(Stored data)
=-=-=
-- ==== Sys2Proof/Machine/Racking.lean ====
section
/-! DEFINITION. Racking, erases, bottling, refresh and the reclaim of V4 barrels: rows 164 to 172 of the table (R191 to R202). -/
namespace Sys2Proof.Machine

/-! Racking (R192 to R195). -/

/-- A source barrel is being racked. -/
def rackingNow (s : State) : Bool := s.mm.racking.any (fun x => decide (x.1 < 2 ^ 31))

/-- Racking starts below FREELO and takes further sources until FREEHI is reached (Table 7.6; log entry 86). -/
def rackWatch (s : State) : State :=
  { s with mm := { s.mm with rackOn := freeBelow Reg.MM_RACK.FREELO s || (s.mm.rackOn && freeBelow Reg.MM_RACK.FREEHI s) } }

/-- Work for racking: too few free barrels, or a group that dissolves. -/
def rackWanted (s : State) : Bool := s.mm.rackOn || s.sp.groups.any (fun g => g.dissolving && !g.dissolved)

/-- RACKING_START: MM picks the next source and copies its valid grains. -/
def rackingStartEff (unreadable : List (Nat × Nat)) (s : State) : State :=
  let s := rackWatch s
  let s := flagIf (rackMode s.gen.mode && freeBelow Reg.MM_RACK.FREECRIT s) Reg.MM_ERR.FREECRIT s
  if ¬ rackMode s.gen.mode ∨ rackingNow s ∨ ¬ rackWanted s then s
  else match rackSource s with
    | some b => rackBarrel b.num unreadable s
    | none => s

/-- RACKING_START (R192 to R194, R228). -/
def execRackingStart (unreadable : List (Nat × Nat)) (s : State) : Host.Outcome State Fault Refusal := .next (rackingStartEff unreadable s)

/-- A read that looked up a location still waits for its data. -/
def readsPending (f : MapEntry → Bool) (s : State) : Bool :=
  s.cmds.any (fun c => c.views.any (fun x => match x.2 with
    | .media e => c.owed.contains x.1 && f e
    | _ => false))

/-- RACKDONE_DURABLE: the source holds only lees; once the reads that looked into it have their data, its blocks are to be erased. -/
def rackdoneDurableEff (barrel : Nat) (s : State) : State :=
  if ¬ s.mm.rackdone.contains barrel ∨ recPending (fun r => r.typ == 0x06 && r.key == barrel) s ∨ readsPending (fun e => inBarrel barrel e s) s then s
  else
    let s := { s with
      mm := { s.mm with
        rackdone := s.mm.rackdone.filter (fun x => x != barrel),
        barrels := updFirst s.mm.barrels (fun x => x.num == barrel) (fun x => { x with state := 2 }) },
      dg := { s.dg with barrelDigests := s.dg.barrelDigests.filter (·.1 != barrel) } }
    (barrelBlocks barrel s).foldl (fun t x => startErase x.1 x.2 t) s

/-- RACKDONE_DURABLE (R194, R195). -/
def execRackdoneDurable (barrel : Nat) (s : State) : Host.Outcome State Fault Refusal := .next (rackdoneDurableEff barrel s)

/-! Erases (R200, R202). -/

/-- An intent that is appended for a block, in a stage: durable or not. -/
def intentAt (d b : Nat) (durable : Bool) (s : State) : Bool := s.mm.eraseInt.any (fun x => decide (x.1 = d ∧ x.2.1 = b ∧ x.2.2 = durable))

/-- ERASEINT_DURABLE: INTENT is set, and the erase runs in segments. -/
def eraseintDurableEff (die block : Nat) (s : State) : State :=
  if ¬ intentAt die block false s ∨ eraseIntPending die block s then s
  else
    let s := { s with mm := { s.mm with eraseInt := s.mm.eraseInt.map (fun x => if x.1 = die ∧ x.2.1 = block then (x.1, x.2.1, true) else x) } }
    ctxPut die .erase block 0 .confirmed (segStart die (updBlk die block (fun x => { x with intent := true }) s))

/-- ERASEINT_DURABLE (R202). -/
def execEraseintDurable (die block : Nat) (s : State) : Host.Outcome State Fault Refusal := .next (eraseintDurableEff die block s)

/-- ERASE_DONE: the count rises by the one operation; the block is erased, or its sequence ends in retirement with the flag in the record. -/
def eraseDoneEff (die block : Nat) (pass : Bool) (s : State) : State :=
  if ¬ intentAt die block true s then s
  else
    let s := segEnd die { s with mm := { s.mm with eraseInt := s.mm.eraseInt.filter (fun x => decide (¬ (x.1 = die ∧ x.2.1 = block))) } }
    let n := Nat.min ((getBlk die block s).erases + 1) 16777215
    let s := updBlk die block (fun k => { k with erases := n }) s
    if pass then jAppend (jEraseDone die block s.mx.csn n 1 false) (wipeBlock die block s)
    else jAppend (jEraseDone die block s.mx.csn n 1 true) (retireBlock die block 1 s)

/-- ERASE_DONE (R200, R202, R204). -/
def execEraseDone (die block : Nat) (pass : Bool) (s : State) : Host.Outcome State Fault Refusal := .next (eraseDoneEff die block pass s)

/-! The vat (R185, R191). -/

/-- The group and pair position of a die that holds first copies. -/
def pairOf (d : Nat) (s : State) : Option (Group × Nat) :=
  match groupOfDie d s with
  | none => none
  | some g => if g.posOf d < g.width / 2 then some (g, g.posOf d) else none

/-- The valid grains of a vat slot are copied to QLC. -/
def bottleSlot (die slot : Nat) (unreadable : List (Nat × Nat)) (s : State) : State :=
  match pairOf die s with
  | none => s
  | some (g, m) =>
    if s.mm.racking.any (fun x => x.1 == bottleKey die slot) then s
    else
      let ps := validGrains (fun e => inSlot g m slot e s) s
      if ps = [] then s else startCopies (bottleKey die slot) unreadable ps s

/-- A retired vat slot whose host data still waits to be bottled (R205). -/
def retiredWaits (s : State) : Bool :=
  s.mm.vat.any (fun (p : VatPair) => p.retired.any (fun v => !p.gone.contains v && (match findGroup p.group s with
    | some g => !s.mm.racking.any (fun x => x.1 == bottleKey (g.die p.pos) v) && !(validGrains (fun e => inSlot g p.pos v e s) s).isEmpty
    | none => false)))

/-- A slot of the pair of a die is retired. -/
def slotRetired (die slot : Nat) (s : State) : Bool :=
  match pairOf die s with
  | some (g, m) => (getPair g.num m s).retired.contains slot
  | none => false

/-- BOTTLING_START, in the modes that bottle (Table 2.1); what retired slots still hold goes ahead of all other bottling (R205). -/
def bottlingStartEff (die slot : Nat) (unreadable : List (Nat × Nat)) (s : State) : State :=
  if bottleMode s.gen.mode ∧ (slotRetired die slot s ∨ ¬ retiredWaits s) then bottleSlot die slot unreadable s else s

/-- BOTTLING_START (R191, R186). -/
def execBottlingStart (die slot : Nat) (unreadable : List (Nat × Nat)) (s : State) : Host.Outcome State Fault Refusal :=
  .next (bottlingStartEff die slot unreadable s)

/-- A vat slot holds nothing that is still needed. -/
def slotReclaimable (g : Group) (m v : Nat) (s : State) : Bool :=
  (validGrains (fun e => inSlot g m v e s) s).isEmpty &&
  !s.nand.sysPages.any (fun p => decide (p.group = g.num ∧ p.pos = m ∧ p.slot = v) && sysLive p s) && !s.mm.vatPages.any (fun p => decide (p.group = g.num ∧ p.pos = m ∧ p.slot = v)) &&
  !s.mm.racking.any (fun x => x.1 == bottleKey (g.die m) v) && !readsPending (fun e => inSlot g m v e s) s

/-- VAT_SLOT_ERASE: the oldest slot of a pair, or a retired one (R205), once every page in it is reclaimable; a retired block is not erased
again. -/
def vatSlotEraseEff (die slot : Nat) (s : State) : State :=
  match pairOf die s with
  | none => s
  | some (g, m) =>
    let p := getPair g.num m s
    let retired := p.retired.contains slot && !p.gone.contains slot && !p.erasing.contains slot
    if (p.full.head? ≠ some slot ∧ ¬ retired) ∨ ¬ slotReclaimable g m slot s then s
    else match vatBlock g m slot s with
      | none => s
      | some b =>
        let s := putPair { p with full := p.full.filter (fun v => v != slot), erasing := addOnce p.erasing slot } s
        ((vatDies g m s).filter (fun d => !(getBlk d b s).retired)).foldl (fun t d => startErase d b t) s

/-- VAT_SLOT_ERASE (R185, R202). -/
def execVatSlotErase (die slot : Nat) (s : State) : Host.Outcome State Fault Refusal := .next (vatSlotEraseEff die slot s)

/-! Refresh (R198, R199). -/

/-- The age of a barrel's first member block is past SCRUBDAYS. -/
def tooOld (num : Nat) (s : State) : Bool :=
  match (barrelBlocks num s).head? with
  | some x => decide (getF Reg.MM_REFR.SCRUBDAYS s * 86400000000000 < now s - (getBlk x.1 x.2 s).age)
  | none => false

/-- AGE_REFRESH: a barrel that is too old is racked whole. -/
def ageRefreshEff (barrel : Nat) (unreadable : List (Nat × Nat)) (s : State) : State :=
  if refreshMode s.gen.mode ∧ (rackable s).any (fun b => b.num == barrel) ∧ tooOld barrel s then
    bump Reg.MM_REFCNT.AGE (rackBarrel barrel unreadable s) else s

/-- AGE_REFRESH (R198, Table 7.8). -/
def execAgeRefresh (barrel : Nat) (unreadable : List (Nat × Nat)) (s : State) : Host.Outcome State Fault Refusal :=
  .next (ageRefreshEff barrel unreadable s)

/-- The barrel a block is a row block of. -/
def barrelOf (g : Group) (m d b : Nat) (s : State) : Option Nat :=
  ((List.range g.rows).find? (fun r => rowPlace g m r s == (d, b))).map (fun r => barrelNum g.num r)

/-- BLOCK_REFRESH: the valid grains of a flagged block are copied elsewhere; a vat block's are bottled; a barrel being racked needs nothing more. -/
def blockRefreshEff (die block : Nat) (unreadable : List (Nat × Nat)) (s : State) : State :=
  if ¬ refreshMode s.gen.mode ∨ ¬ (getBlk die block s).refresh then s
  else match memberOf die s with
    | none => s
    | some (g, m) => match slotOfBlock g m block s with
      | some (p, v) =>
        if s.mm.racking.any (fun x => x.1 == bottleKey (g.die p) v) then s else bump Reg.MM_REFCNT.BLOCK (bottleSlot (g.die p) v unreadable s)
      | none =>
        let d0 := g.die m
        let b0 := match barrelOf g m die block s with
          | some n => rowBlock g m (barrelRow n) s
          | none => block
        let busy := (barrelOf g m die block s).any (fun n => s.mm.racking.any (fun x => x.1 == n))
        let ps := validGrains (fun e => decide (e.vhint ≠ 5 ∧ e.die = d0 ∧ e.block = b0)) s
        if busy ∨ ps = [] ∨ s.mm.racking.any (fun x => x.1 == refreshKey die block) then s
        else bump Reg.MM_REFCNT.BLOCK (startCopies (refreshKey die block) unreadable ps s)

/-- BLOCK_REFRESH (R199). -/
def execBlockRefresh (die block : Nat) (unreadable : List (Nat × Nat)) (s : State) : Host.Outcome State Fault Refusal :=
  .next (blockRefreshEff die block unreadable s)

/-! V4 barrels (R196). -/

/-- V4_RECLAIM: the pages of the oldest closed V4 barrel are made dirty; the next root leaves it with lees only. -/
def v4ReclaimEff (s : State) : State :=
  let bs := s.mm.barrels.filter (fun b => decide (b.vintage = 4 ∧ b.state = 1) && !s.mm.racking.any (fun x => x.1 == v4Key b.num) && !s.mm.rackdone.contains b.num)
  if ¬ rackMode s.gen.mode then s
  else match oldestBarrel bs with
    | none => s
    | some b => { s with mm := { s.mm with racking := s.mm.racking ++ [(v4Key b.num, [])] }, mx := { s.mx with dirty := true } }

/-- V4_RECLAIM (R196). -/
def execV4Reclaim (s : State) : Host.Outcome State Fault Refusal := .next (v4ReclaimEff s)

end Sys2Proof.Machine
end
=-=-=
Task to carry out:
Return all lines above that mention the word "copied".

Output below:
/-- The valid grains of a vat slot are copied to QLC. -/
/-- BLOCK_REFRESH: the valid grains of a flagged block are copied elsewhere; a vat block's are bottled; a barrel being racked needs nothing more. -/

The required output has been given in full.